[Records from a collection]
/-- Where a stitch request stands. -/
inductive RStat where
  /-- In its feed queue. -/
  | queued
  /-- Fired; its conversions or its rerun decision are outstanding. -/
  | fired
  /-- Marked for the wide rerun: its first pass is due, or has fired (R127). -/
  | passDue
  | passFired
  /-- To be repeated because a tile's outputs were discarded (R92). -/
  | repeatDue
  /-- Its partial sums stand in the addition queue (R270). -/
  | adding
  deriving DecidableEq, Repr

/-- A stitch request (R248 to R250) or one of its passes. -/
structure Req where
  /-- Arrival number. -/
  no : Nat
  job : Nat
  task : Nat
  ticket : Nat
  fn : Nat
  rev : Bool
  slot : Nat
  layer : Nat
  /-- Step of the instruction this request serves (D3 index). -/
  step : Nat
  queue : Nat
  cls : Nat
  /-- Rank deadline: 2^64 - 1 for none (R405). -/
  deadline : Nat
  /-- Descriptor copies (R199). -/
  inp : Nat
  out : Nat
  /-- σ_in and σ_out as FP32 patterns (R249). -/
  sin : Nat
  sout : Nat
  st : RStat
  /-- Map it fired on. -/
  map : Nat
  /-- Stitch number at which it fired. -/
  firedAt : Nat
  /-- Stitches still to fire: of the 8 of a reverse stitch, or of the 2 passes of a wide rerun. A stitch that R92 discards still
  has to fire. -/
  left : Nat
  /-- What the Hems have formed: stitch (0 original, 1 pass U, 2 pass L; sub-phase of a reverse stitch), row block, column
  block, values as FP32 patterns. -/
  parts : List (Nat × Nat × Nat × List Nat)
  /-- Converter saturations counted towards the rerun decision (R126). -/
  sat : Nat
  /-- Stitch flags gathered for the ticket (R234). -/
  flags : Nat
  /-- Device time since which it counts as starving (R424). -/
  since : Nat
  /-- Void for its job: only its tiles are still taken (R224). -/
  dead : Bool
  deriving DecidableEq, Repr

/-- What a tile fires in a stitch. -/
inductive FWhat where
  | forward
  | passU
  | passL
  | reverse
  | check
  | cal
  deriving DecidableEq, Repr

/-- Conversions of a tile that have not ended (R109): what fired, its request, the sub-phase of a reverse stitch, the codes
driven, and whether the outputs are discarded (R92). -/
structure Flight where
  what : FWhat
  req : Nat
  sub : Nat
  codes : List Int
  drop : Bool
  /-- Placement of the tile when it fired. -/
  place : Option Placed
  /-- Tables and RANGE in force when it fired, once a seam has passed since (R177): (table, entries). -/
  kept : Option (List (Nat × SMap (Option Nat)) × Nat)
  deriving DecidableEq, Repr

/-- The unit that runs an asynchronous operation. -/
inductive OpUnit where
  | dma
  | array
  /-- The addition queue of R270 and R272. -/
  | add
  /-- A maintenance instruction (R262). -/
  | maint
  deriving DecidableEq, Repr

/-- An asynchronous operation of a task other than a stitch (R212), with copies of its instruction and operands (R199). -/
structure Op where
  job : Nat
  task : Nat
  ticket : Nat
  unit : OpUnit
  die : Nat
  cls : Nat
  deadline : Nat
  /-- Order of issue. -/
  issue : Nat
  /-- Array cycles left, or DMA descriptors left. -/
  left : Nat
  running : Bool
  /-- Instruction word and extension word. -/
  word : Nat
  ext : Nat
  ta : Nat
  tb : Nat
  td : Nat
  ga : Nat
  gb : Nat
  /-- It, or a wait on its ticket, has included a Gusset stall (R278). -/
  late : Bool
  deriving DecidableEq, Repr

/-- A descriptor that a DMA engine moves (R375): die, engine, order of issue of its operation, its number in address order, the
descriptor of the scale stream that the engine carries with it, as (first step, steps) (R149), and device time of its start. -/
structure DmaRun where
  die : Nat
  eng : Nat
  issue : Nat
  part : Nat
  scale : Option (Nat × Nat)
  since : Nat
  deriving DecidableEq, Repr


/-- A Gusset region of a map (R276): the LPDDR5X pages that hold the panels of an overflow layer's share on one die. -/
structure Panel where
  slot : Nat
  map : Nat
  layer : Nat
  die : Nat
  first : Nat
  count : Nat
  deriving DecidableEq, Repr

/-- A layer record of a model descriptor (R284). -/
structure Layer where
  kind : Nat
  drive : Nat
  inW : Nat
  outW : Nat
  rot : Nat
  gfmt : Nat
  gdies : Nat
  limit : Nat
  payOff : Nat
  signOff : Nat
  rescOff : Nat
  deriving DecidableEq, Repr

/-- An image in the image store (R292, R293): its handle, home die, identity, the digest of its signed message (R296), its
descriptor and its bytes; `used` orders the last uses (R294). -/
structure Image where
  handle : Nat
  home : Nat
  modelId : Nat
  version : Nat
  digest : Nat
  tiles : Nat
  gusset : Nat
  layers : List Layer
  body : List Byte
  used : Nat
  deriving DecidableEq, Repr

/-- An image load under way (R292): its command, home die and size. -/
structure Load where
  id : Nat
  home : Nat
  bytes : Nat
  deriving DecidableEq, Repr

/-- What a map of a slot keeps (R299): the handle of its image while that is in the store, the digest and identity (R296),
the descriptor, and copies of the channel scales and sign vectors by layer. -/
structure MapSt where
  slot : Nat
  map : Nat
  handle : Option Nat
  modelId : Nat
  version : Nat
  digest : Nat
  tiles : Nat
  layers : List Layer
  scales : List (List Nat)
  signs : List (List Byte)
  /-- MAP_READY has been raised since a tile of the map was last programmed (R310). -/
  ready : Bool
  deriving DecidableEq, Repr

/-- What a programming engine does with a tile. -/
inductive PWhat where
  | clear
  | prog
  | inc
  | column
  | verify
  deriving DecidableEq, Repr

/-- A programming request (R307). -/
structure PReq where
  /-- Order of arrival. -/
  no : Nat
  die : Nat
  tile : Nat
  /-- 0 host command; 1 maintenance instruction; 2 repair; 3 refresh; 4 spare test (PRG_ENGn.KIND). -/
  kind : Nat
  what : PWhat
  /-- The tile is cleared first, by the same engine. -/
  clearFirst : Bool
  /-- Rank deadline (R405). -/
  deadline : Nat
  /-- Has entered the queue (R308). -/
  queued : Bool
  engine : Option Nat
  /-- Placement taken at the finish of PROG. -/
  place : Placed
  /-- W8X codes of the payload of R285. -/
  payload : List Byte
  /-- Columns under repair, by the part that they play, each with its cause of R80. -/
  cols : List (Nat × Nat)
  /-- Every column is written: the tile has been cleared since the repair began (R306). -/
  whole : Bool
  /-- PRG_CFG when the request started: VTOL * 2^16 + INC_LIMIT * 2^8 + ITER_LIMIT. -/
  cfg : Nat
  /-- Tile that this one replaces, or 0x7FF. -/
  old : Nat
  /-- Host command that it serves. -/
  cmd : Option Nat
  /-- Maintenance instruction that it serves, by order of issue. -/
  op : Option Nat
  /-- Waits for an image (R75). -/
  wait : Bool
  /-- Cause of R80. -/
  cause : Nat
  /-- Device time of detection, or of scheduling. -/
  since : Nat
  deriving DecidableEq, Repr

/-- A queued full calibration (R337). -/
structure CalReq where
  die : Nat
  tile : Nat
  prio : Nat
  no : Nat
  deriving DecidableEq, Repr

/-- A calibration under way: calibration stitches left, the maintenance instruction that it serves, device time of its start, and, of a
quick calibration, the codes of the stitches converted so far with the row code that drove them (R334). -/
structure CalRun where
  die : Nat
  tile : Nat
  full : Bool
  left : Nat
  op : Option Nat
  since : Nat
  codes : List (Int × List (Option Nat))
  deriving DecidableEq, Repr

/-- A posted column check (R67, R169): the input code, whether it has fired, and device time after which it is urgent. -/
structure Check where
  die : Nat
  tile : Nat
  x : Int
  fired : Bool
  urgentAt : Nat
  deriving DecidableEq, Repr

/-- A ticket of STITCH or RSTITCH (R249): requests not yet complete, and the flags so far. -/
structure Tix where
  job : Nat
  task : Nat
  ticket : Nat
  left : Nat
  flags : Nat
  deriving DecidableEq, Repr

/-- Where SLOT_REPLACE stands with its present layer (R314). -/
inductive RPhase where
  | hold
  | program
  | rejoin
  deriving DecidableEq, Repr

/-- A SLOT_REPLACE under way (R314): its command, slot, map, image handle, layer, tiles of the layer not yet calibrated, and
device time at which the layer was held. -/
structure Repl where
  id : Nat
  slot : Nat
  map : Nat
  handle : Nat
  /-- Digest of the image: another image that takes its handle is not the one to program from. -/
  digest : Nat
  layer : Nat
  phase : RPhase
  left : Nat
  heldAt : Nat
  deriving DecidableEq, Repr

/-- Where a refresh stands (R343). -/
inductive FPhase where
  /-- Waits for an image (R75). -/
  | wait
  /-- Its programming request is queued or runs. -/
  | program
  /-- Its full calibration is queued or runs. -/
  | calibrate
  /-- Waits for the seam at which the tile rejoins, or the new tile takes its place. -/
  | seam
  | done
  deriving DecidableEq, Repr

/-- A refresh (R342, R343): the tile, the spare tile that takes its place (0x7FF: in place), the reason of R347, the deadline,
device times of its scheduling and of the hold (0: none), and the maintenance instruction that it serves. -/
structure Refresh where
  die : Nat
  tile : Nat
  new : Nat
  reason : Nat
  deadline : Nat
  since : Nat
  heldAt : Nat
  phase : FPhase
  op : Option Nat
  deriving DecidableEq, Repr

/-- What has left the levels of a tile's cells open: 0 unknown contents (R55), 1 a PULSE that raises the cells of its rows, 2 one that
lowers them (R97); the free values it draws start at `free`. -/
structure Pulse where
  kind : Nat
  first : Nat
  rows : Nat
  free : Nat
  deriving DecidableEq, Repr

▸ **About this exercise**: Using the entries above, work out the number of lines that hold the word "rerun" and write it with no other words.

▸ **Problem solution**: 4